I was browsing through a catalogue of writing courses, when one jumped out at me and hit my funny bone (rather than my pain centres): Write Your Memoir in Paris. Holy cow! Even if I was a part of the target audience for this course (now, don’t tell me you have no image of the sort of person who would fly to Paris – from Australia, not London – with a bunch of strangers and a teacher just to write a memoir) I just think it would be too ridiculous to consider.
Come on, surely the course’s main attraction is the bragging rights it would confer on all who attended. If I was going to write my memoir, I think I’d visit locations that might – yanno – trigger some memories!
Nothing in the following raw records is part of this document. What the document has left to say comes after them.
-- ==== Sys2Proof/Safety.lean ====
section
/-! DEFINITION. What claims are stated in: the invariant, agreement up to the unspecified staging bytes,
runs of several commands, and the digest of a byte stream. -/

namespace Sys2Proof.Machine

/-- What holds in every state reached from reset by commands, for a queue of `depth` words:
`cnt = tot mod 32` (10_state.md R32), RQ within its capacity (R26), and an ECAUSE that is 0 exactly when
ERR is 0 and never a reserved code (R25; 60_exceptions.md R201). -/
structure State.Inv (depth : Nat) (s : State) : Prop where
  cnt_eq : s.cnt.toNat = s.tot.toNat % 32
  rq_le : s.rq.length ≤ depth
  ecause_zero : s.ecause = 0 ↔ s.err = false
  ecause_le : s.ecause.toNat ≤ 5

/-- No illegal command since reset: the premise 60_exceptions.md R212 asks a claim to name. -/
abbrev State.Clean (s : State) : Prop := s.err = false

/-- The hash state (lanes, `cnt`, `tot` and `stg[0..cnt)`) agrees: what 42_ingest.md R135 compares. -/
structure SameHash (s t : State) : Prop where
  lanes_eq : s.lanes = t.lanes
  cnt_eq : s.cnt = t.cnt
  tot_eq : s.tot = t.tot
  staged_eq : s.staged = t.staged

/-- Two states differ at most in the unspecified bytes `stg[k]`, `k >= cnt` (10_state.md R21; U8). -/
structure SameUpToUnspecified (s t : State) : Prop where
  hash : SameHash s t
  err_eq : s.err = t.err
  ecause_eq : s.ecause = t.ecause
  rq_eq : s.rq = t.rq
  inbox_eq : s.inbox = t.inbox
  rsp_eq : s.rsp = t.rsp

/-- Two outcomes of a step are next states that differ at most in the unspecified bytes. -/
def SameNext (x y : Host.Outcome State Fault Refusal) : Prop :=
  ∃ s t, x = .next s ∧ y = .next t ∧ SameUpToUnspecified s t

/-- The commands of a list, one after the other, stopping at the first that answers no next state. -/
def execAll : List Instr → State → Host.Outcome State Fault Refusal
  | [], s => .next s
  | i :: is, s =>
    match exec i s with
    | .next t => execAll is t
    | .fault r => .fault r
    | .refused r => .refused r

/-- The accepted command words of a list, one after the other; an illegal word is recorded (60_exceptions.md
R202). The host takes each response as it appears, so the queue holds no word back. -/
def runWords : List CmdWord → State → Host.Outcome State Fault Refusal
  | [], s => .next s
  | w :: ws, s =>
    match runWord w s with
    | .next t => runWords ws t
    | .fault r => .fault r
    | .refused r => .refused r

/-- The bytes a word adds to the stream (20_memory.md R42): its beat if it is an INGEST, else none. -/
def beatOfWord (w : CmdWord) : List Byte :=
  match decode w with
  | .cmd (.ingest b) => b
  | _ => []

/-- The word is an INIT. -/
def isInit (w : CmdWord) : Bool :=
  match decode w with
  | .cmd (.init _) => true
  | _ => false

/-- The lanes after a stream `b` under a seed: one block-mix for each whole 32-byte block of `b`, in order
(42_ingest.md R135). -/
def streamLanes (seed : Word) (b : List Byte) : Lanes := mixBlocks (b.length / 32) b (initLanes seed)

/-- The bytes of a stream that fill no block. -/
def streamTail (b : List Byte) : List Byte := b.drop (32 * (b.length / 32))

/-- XXH64 of a byte stream under a seed, written without any staging (43_finalize.md R161 over the stream):
the function of `(s, b)` alone that R163 speaks of. -/
def xxh64 (seed : Word) (b : List Byte) : Word :=
  let tot : Word := BitVec.ofNat 64 b.length
  let acc := if 32 ≤ tot.toNat then longSeed (streamLanes seed b) else shortSeed (streamLanes seed b)
  avalanche (tailFold (streamTail b) (acc + tot))

end Sys2Proof.Machine
end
Besides, I’m under no illusions that my memoir would have any appeal outside my family, old friends and ex-boyfriends – and most of them would only read it to see if I’d written anything actionable! (Actually, hub might read it to discover if there was anything I’d kept from him).
I'm sure that I’d get bored with it in ten seconds flat and suddenly find myself writing about all sorts of adventures that stray from the truth. Just a little. That’s why I write (and mainly read) fiction.
Let’s face it though, if I was going to Paris for a week or so, I reckon I’d deserve to be hit around the head for not going out and enjoying the sights and sounds. Why sit with my head down, detailing the time my teddy bear had to get shaved because someone smeared chewing gum through its fur, when there are sights to see and patisseries to fail to resist?
This would be one of the few times anybody would be justified in yelling: “Go and procrastinate! Now! Traipse around the cobbled laneways then have a three hour lunch!”